BEGIN RECORDS SHOWN

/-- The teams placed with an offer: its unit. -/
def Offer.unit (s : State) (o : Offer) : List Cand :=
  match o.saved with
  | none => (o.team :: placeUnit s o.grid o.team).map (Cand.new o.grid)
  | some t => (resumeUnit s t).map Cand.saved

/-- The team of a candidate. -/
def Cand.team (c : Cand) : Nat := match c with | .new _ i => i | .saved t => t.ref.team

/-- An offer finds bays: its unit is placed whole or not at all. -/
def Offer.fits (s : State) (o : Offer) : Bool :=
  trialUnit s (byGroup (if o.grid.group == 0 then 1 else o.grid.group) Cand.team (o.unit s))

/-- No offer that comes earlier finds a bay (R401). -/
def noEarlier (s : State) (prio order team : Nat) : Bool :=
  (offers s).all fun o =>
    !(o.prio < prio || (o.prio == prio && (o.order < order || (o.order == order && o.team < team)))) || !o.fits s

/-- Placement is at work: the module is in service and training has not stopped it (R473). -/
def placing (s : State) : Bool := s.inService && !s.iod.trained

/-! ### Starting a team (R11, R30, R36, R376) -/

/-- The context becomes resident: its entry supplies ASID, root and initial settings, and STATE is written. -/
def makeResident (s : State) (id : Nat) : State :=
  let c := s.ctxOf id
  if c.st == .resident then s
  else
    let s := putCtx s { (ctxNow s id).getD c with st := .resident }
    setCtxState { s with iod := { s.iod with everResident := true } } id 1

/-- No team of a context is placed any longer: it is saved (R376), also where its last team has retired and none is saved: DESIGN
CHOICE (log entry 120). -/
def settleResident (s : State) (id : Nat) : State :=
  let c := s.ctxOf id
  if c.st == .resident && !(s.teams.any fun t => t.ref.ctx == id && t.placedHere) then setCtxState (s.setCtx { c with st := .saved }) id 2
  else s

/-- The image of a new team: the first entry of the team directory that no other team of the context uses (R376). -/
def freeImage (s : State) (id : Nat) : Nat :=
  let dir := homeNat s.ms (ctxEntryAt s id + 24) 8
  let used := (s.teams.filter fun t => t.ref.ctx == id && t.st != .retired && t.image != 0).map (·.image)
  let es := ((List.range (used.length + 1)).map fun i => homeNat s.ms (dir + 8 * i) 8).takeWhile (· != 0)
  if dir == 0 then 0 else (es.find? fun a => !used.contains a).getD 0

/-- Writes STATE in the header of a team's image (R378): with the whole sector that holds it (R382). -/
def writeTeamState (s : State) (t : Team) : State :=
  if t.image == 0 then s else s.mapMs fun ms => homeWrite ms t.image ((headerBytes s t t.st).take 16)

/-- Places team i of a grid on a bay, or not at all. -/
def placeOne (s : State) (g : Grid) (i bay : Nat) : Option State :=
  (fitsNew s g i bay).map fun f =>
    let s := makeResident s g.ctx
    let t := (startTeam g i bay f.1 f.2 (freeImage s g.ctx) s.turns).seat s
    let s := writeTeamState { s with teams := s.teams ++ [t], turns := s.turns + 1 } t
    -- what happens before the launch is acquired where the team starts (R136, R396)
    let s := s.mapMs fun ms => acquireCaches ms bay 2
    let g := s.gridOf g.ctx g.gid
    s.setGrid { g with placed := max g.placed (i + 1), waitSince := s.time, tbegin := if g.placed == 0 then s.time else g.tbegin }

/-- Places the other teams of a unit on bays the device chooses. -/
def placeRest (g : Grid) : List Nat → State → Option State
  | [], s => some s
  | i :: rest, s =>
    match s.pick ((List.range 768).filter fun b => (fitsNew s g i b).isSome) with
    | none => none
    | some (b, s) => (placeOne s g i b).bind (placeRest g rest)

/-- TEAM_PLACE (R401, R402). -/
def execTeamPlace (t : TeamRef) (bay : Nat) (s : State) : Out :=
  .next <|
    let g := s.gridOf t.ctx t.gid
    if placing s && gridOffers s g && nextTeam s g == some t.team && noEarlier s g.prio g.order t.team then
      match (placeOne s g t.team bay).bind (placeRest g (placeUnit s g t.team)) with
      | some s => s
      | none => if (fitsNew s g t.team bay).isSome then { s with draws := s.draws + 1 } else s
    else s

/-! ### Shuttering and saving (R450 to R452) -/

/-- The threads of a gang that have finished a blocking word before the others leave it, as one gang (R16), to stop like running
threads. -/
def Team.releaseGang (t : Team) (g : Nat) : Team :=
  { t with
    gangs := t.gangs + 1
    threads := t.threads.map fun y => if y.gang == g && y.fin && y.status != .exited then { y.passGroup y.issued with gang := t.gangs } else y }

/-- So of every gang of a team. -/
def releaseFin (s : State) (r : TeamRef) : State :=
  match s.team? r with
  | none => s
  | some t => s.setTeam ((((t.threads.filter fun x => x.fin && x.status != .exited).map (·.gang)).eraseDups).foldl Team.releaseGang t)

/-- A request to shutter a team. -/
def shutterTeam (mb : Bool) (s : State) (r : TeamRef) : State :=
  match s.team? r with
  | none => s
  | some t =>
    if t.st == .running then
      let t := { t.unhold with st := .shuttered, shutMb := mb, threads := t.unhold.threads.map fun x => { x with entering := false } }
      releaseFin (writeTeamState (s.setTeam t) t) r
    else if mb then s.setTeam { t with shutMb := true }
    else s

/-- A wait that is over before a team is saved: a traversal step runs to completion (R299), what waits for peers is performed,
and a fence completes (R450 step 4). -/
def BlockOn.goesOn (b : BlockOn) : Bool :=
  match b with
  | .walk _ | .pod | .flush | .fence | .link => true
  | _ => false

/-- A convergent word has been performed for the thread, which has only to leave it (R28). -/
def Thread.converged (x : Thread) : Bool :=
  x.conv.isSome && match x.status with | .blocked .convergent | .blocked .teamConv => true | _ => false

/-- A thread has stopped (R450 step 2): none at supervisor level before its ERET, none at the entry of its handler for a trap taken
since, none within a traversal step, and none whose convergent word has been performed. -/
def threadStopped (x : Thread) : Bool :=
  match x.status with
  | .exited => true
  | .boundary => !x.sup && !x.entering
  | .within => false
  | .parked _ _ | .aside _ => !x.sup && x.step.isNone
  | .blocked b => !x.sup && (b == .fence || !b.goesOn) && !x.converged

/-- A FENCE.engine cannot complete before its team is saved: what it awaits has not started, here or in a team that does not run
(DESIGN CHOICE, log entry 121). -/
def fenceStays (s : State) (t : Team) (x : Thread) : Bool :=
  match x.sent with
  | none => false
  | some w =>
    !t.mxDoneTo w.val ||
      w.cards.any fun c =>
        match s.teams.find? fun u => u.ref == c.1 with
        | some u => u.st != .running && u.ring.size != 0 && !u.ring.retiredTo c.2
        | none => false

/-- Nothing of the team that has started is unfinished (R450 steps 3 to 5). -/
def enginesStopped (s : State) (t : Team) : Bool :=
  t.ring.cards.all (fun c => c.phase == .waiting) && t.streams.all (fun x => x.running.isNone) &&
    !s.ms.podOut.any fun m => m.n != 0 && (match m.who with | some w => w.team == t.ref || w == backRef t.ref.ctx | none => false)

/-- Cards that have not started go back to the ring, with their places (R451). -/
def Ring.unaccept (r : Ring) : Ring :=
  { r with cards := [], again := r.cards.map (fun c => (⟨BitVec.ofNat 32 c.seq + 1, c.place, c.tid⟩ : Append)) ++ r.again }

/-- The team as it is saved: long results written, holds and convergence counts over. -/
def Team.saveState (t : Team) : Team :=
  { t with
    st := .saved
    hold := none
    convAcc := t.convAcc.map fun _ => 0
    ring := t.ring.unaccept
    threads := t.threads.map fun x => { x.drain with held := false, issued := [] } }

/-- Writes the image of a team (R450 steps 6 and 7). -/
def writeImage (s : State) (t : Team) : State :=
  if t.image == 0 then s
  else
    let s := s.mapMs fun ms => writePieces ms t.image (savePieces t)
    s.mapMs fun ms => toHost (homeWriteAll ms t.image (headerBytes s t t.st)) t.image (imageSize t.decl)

END RECORDS SHOWN

**TASK**
From the entries, report every line in which the string "performed" occurs.

**RESULT FOR THIS TASK**
/-- A wait that is over before a team is saved: a traversal step runs to completion (R299), what waits for peers is performed,
/-- A convergent word has been performed for the thread, which has only to leave it (R28). -/
since, none within a traversal step, and none whose convergent word has been performed. -/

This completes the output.